[Collected data entries]
[Start of section]

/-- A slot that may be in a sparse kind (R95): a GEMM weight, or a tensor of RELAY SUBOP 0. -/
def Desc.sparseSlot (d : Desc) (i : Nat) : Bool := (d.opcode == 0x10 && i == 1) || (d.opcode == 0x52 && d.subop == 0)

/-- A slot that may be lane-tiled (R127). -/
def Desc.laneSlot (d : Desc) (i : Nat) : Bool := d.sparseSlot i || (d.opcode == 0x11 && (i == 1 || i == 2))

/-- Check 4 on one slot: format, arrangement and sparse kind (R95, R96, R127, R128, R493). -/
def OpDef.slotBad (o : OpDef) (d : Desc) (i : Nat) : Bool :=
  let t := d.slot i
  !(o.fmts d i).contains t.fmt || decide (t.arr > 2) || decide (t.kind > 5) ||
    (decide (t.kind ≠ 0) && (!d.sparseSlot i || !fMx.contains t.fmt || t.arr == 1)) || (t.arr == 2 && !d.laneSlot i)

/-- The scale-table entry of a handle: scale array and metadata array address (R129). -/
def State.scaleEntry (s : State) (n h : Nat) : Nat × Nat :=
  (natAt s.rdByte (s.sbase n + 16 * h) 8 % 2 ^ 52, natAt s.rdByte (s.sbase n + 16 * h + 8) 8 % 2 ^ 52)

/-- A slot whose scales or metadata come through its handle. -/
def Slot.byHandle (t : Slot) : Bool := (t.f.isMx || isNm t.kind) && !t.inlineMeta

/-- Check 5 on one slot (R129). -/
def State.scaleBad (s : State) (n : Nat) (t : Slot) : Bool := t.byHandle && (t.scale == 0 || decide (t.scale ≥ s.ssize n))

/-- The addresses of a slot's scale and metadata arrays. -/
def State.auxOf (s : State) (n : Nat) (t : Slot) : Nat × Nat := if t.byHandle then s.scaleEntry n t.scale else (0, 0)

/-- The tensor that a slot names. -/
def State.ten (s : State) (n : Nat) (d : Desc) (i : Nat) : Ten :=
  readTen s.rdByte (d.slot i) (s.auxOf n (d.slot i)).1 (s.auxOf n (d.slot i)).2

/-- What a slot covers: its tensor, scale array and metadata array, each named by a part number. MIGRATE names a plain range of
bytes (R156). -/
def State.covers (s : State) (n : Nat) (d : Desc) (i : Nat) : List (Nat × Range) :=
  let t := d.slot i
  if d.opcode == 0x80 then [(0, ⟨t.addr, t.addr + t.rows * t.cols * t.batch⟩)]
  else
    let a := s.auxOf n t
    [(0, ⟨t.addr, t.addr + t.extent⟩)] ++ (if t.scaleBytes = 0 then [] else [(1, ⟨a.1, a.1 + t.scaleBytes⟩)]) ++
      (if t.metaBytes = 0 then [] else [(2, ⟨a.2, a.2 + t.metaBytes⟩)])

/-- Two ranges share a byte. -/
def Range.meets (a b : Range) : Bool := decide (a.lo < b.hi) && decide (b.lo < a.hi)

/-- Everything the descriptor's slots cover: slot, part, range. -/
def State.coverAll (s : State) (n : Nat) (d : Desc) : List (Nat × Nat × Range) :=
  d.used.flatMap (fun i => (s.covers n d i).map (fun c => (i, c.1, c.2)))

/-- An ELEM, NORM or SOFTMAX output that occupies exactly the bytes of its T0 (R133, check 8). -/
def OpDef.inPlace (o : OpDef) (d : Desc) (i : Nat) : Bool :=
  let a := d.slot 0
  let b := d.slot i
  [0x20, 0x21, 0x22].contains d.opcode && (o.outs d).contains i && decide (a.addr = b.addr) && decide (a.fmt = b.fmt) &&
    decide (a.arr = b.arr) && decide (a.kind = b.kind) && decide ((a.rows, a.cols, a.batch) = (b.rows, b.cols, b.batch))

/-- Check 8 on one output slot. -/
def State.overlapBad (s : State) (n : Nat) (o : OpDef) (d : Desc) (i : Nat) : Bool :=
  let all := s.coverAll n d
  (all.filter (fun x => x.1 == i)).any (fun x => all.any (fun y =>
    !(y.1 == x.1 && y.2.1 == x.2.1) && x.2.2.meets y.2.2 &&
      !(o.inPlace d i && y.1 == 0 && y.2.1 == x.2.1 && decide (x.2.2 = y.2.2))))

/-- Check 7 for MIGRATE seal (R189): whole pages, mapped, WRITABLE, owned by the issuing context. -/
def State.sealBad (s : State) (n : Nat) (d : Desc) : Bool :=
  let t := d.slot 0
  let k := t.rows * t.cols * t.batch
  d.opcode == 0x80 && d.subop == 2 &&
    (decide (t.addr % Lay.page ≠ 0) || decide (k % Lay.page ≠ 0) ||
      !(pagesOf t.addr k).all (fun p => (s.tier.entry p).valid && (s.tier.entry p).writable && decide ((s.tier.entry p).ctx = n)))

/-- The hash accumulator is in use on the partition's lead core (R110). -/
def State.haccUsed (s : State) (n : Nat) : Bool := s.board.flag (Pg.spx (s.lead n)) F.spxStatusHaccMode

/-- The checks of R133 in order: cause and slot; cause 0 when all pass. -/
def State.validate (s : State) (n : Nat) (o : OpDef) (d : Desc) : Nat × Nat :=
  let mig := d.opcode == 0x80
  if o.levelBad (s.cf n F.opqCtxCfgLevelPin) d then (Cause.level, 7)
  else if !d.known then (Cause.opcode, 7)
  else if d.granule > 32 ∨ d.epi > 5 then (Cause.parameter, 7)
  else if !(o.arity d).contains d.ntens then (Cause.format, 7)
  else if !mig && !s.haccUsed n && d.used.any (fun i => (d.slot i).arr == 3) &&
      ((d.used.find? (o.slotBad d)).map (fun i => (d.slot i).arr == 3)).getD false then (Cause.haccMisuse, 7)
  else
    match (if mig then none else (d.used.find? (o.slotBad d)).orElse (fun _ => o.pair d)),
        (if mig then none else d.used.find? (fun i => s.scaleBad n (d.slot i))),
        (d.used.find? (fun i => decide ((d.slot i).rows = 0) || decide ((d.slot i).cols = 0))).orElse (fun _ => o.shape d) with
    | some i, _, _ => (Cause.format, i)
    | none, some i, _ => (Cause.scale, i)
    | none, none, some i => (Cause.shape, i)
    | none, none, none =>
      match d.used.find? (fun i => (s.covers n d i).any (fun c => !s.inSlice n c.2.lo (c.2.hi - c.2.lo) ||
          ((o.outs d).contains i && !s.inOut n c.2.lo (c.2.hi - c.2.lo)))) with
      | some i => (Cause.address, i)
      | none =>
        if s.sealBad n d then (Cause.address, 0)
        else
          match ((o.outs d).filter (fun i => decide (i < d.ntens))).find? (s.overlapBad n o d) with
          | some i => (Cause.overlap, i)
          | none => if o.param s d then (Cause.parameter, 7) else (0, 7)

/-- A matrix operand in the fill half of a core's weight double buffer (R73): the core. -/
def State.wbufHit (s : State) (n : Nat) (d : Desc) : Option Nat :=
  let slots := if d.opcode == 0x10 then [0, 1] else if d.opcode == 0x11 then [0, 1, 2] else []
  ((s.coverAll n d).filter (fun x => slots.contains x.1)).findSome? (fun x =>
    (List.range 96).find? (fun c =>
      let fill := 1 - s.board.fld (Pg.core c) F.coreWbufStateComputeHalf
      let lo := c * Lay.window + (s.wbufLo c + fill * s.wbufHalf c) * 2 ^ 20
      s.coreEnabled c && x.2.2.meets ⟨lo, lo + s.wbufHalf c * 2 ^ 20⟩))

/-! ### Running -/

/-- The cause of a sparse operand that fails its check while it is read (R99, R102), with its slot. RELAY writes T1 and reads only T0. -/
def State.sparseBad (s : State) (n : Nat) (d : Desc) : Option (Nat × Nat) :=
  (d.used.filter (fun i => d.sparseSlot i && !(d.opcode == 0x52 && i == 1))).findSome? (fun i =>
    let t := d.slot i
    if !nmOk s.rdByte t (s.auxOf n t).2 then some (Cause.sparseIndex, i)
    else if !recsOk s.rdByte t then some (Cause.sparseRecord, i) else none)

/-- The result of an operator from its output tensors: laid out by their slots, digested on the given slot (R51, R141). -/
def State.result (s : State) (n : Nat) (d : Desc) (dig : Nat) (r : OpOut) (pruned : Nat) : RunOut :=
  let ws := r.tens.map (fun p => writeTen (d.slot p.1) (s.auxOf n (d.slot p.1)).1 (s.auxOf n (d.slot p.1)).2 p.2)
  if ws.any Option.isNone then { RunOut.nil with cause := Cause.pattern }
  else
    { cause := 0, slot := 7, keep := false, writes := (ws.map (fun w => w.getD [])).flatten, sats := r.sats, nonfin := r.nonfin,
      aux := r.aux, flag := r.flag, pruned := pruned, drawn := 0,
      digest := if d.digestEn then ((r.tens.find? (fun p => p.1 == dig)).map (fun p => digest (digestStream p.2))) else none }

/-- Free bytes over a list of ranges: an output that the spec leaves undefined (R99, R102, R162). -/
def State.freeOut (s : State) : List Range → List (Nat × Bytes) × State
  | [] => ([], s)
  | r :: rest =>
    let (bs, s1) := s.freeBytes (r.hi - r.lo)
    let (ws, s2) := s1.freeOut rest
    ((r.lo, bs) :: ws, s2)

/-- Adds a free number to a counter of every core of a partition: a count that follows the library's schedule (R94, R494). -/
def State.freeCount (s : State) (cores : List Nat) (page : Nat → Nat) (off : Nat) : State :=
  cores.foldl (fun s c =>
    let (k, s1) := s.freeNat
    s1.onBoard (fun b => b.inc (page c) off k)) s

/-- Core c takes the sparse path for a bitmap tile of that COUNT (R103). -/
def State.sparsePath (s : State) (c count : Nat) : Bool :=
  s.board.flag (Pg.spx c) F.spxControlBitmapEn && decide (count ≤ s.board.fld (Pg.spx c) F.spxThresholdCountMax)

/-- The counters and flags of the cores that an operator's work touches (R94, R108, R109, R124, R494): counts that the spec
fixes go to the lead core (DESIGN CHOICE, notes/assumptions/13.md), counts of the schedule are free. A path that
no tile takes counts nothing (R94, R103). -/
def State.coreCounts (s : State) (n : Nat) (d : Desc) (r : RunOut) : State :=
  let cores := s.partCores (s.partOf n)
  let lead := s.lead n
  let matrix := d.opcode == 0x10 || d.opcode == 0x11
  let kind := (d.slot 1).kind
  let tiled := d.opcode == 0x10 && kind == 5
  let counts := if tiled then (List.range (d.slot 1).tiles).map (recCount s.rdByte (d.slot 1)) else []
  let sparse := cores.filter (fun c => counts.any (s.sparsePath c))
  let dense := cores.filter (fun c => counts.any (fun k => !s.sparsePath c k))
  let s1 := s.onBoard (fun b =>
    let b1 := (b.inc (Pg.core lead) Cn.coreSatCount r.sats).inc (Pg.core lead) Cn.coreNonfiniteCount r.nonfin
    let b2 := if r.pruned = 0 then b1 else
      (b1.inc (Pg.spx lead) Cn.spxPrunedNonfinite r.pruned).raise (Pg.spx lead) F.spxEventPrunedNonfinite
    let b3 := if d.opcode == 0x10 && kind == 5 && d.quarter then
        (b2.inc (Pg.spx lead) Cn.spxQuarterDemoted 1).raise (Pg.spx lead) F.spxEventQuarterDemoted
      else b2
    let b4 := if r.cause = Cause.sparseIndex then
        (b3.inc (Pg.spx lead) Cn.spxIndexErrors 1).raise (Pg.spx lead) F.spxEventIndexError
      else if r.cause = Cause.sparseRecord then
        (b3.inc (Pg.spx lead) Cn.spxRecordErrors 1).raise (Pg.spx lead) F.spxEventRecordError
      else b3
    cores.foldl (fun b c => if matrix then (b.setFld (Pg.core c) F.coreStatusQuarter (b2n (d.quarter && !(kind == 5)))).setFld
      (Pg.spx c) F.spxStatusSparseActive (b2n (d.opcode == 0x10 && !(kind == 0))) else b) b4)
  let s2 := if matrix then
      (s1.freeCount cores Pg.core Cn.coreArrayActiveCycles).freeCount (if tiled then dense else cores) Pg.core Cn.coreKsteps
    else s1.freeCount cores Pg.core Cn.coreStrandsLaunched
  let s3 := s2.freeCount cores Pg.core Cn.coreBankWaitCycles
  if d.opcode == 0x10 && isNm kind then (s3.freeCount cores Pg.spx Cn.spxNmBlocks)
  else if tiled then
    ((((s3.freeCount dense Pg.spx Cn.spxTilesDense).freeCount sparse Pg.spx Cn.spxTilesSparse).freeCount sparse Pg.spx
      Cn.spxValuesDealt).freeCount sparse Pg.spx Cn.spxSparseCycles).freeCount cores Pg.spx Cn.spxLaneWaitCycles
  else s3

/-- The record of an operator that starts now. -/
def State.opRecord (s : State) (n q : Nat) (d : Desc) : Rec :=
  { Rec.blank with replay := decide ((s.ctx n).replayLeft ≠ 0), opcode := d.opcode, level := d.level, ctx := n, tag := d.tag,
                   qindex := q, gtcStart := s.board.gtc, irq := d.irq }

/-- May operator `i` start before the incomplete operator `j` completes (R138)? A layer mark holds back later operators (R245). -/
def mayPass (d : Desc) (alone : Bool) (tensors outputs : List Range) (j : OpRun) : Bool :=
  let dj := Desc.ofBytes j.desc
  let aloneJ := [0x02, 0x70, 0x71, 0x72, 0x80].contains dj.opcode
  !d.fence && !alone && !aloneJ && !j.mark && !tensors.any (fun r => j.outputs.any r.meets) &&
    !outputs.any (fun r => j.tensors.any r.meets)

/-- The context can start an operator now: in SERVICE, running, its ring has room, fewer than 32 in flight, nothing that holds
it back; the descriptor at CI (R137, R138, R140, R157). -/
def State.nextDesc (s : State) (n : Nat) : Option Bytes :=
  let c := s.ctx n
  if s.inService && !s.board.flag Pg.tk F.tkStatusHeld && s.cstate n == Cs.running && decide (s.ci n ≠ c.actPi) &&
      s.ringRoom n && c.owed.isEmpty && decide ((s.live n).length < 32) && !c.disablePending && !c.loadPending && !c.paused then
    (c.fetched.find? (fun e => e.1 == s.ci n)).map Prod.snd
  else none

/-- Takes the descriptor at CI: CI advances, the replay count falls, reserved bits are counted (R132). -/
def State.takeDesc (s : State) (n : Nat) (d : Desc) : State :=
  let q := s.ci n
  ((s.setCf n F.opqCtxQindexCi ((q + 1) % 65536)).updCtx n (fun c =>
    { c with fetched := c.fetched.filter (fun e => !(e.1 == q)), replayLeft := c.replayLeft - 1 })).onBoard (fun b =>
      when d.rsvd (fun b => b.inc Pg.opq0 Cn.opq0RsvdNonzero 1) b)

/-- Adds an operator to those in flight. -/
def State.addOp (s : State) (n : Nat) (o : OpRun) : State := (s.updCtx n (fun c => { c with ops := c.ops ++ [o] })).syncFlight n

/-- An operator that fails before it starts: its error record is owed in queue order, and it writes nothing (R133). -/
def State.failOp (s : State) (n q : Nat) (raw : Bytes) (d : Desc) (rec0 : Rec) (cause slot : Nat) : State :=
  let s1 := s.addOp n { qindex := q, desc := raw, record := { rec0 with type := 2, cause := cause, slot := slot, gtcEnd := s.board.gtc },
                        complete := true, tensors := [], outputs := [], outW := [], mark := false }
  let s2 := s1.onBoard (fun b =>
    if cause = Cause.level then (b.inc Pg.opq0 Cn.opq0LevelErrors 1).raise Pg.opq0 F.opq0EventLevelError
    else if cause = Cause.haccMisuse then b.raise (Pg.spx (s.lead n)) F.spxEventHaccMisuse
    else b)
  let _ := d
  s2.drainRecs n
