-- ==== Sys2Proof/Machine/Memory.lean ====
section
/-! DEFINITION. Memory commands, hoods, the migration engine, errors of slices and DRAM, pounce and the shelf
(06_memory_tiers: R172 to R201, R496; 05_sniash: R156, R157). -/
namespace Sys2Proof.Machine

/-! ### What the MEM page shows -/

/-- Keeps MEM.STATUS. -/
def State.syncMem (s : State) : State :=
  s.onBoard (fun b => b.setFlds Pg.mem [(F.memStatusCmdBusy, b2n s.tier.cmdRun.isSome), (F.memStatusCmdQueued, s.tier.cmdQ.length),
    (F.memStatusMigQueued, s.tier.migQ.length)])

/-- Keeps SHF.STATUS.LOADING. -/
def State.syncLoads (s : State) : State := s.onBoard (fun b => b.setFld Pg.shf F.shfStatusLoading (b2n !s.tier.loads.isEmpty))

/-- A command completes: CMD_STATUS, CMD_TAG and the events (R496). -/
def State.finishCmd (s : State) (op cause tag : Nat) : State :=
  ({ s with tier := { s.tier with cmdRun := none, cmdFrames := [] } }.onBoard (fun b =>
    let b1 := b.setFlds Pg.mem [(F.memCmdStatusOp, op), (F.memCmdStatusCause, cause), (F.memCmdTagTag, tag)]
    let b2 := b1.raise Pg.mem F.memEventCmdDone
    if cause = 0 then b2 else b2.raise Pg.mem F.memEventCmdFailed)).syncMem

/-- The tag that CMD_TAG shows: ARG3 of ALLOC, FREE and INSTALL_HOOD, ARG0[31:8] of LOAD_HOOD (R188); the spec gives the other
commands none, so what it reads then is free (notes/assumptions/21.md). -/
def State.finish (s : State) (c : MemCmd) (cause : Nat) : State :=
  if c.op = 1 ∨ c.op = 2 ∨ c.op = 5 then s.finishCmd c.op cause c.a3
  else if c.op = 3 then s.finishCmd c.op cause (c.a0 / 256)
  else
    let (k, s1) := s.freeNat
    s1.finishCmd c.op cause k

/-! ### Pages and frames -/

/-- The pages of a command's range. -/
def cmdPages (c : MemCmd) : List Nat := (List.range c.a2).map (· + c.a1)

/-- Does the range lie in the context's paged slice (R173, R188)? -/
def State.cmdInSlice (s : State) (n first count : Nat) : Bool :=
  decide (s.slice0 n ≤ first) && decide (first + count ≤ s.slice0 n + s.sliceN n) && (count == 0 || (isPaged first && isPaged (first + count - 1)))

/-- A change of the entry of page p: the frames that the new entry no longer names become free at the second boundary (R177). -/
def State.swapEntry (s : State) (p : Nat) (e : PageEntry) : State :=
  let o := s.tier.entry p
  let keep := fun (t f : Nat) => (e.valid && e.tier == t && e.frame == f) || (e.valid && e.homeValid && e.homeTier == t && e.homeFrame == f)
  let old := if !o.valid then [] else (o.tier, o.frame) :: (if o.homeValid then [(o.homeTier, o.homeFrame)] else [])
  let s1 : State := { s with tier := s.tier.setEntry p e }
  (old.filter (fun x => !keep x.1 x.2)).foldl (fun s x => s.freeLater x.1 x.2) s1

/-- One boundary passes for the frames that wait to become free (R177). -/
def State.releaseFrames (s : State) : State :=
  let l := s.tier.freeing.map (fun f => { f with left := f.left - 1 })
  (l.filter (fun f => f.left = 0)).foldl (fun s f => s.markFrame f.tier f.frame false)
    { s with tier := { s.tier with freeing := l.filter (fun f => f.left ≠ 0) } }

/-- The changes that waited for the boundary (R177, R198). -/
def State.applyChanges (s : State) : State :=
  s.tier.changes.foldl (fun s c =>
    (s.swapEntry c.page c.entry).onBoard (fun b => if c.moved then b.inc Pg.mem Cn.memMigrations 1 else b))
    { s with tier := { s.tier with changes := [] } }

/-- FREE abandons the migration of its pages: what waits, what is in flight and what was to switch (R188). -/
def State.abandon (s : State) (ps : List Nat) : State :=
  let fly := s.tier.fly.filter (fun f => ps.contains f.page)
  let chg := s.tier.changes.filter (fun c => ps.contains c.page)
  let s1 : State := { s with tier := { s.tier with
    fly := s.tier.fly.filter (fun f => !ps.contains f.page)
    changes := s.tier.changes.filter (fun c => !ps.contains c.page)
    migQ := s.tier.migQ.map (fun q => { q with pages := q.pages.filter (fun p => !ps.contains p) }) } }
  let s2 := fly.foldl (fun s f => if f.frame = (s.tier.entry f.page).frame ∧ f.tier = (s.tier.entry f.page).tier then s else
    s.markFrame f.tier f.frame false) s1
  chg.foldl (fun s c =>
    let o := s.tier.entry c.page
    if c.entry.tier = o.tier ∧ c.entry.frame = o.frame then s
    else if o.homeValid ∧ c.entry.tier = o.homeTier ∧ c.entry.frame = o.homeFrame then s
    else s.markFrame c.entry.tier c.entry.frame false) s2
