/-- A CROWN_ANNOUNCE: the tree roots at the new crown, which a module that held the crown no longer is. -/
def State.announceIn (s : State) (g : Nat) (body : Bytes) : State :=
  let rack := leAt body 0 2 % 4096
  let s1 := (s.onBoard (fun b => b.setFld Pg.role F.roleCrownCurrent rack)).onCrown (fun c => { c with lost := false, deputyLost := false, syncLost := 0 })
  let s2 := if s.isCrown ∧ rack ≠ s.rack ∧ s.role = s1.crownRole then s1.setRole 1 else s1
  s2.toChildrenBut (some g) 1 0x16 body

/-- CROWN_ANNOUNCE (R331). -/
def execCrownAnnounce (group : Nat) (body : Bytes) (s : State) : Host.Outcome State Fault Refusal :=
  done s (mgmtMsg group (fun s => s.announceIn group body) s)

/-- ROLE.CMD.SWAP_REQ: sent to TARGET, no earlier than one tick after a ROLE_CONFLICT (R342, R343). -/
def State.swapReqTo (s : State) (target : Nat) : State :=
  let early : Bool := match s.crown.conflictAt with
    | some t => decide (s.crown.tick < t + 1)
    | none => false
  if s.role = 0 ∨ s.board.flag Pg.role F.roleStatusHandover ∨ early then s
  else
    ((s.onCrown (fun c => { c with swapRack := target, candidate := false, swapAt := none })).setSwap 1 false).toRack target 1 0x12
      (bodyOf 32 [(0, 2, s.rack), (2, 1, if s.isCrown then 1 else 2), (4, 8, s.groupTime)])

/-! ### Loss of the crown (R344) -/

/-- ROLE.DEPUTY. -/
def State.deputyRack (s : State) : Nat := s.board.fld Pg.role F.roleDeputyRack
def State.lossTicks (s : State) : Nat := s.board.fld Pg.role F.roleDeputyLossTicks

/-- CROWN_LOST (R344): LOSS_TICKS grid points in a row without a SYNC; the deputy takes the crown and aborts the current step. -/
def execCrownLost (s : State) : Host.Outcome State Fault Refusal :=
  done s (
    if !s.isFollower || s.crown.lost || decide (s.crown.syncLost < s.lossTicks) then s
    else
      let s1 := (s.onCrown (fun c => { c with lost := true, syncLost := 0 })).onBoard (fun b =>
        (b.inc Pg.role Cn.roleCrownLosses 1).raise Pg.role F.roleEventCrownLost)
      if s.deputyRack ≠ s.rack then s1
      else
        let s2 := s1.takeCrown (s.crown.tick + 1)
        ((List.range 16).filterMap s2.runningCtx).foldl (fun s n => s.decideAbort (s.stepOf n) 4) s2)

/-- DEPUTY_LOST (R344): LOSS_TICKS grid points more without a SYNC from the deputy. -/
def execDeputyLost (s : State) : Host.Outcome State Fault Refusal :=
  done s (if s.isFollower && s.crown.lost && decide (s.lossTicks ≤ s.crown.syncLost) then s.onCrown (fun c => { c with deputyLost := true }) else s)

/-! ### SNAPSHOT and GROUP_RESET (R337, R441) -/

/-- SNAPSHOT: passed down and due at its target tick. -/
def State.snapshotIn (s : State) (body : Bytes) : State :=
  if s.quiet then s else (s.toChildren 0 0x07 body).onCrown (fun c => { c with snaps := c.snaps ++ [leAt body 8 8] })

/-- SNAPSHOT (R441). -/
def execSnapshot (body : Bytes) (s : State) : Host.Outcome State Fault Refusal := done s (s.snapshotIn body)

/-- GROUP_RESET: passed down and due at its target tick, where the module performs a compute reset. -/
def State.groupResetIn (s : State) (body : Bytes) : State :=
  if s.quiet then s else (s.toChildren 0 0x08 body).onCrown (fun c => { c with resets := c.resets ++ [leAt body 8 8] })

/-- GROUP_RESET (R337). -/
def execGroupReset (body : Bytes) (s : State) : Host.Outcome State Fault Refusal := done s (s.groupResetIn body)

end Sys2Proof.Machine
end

[End of section]

* Exercise brief:
Only the lines above from the one with "if o.levelBad (s.cf" up to and including the one with "else (0, 7)" should be repeated, exactly as written.

* Answer section:
  if o.levelBad (s.cf n F.opqCtxCfgLevelPin) d then (Cause.level, 7)
  else if !d.known then (Cause.opcode, 7)
  else if d.granule > 32 ∨ d.epi > 5 then (Cause.parameter, 7)
  else if !(o.arity d).contains d.ntens then (Cause.format, 7)
  else if !mig && !s.haccUsed n && d.used.any (fun i => (d.slot i).arr == 3) &&
      ((d.used.find? (o.slotBad d)).map (fun i => (d.slot i).arr == 3)).getD false then (Cause.haccMisuse, 7)
  else
    match (if mig then none else (d.used.find? (o.slotBad d)).orElse (fun _ => o.pair d)),
        (if mig then none else d.used.find? (fun i => s.scaleBad n (d.slot i))),
        (d.used.find? (fun i => decide ((d.slot i).rows = 0) || decide ((d.slot i).cols = 0))).orElse (fun _ => o.shape d) with
    | some i, _, _ => (Cause.format, i)
    | none, some i, _ => (Cause.scale, i)
    | none, none, some i => (Cause.shape, i)
    | none, none, none =>
      match d.used.find? (fun i => (s.covers n d i).any (fun c => !s.inSlice n c.2.lo (c.2.hi - c.2.lo) ||
          ((o.outs d).contains i && !s.inOut n c.2.lo (c.2.hi - c.2.lo)))) with
      | some i => (Cause.address, i)
      | none =>
        if s.sealBad n d then (Cause.address, 0)
        else
          match ((o.outs d).filter (fun i => decide (i < d.ntens))).find? (s.overlapBad n o d) with
          | some i => (Cause.overlap, i)
          | none => if o.param s d then (Cause.parameter, 7) else (0, 7)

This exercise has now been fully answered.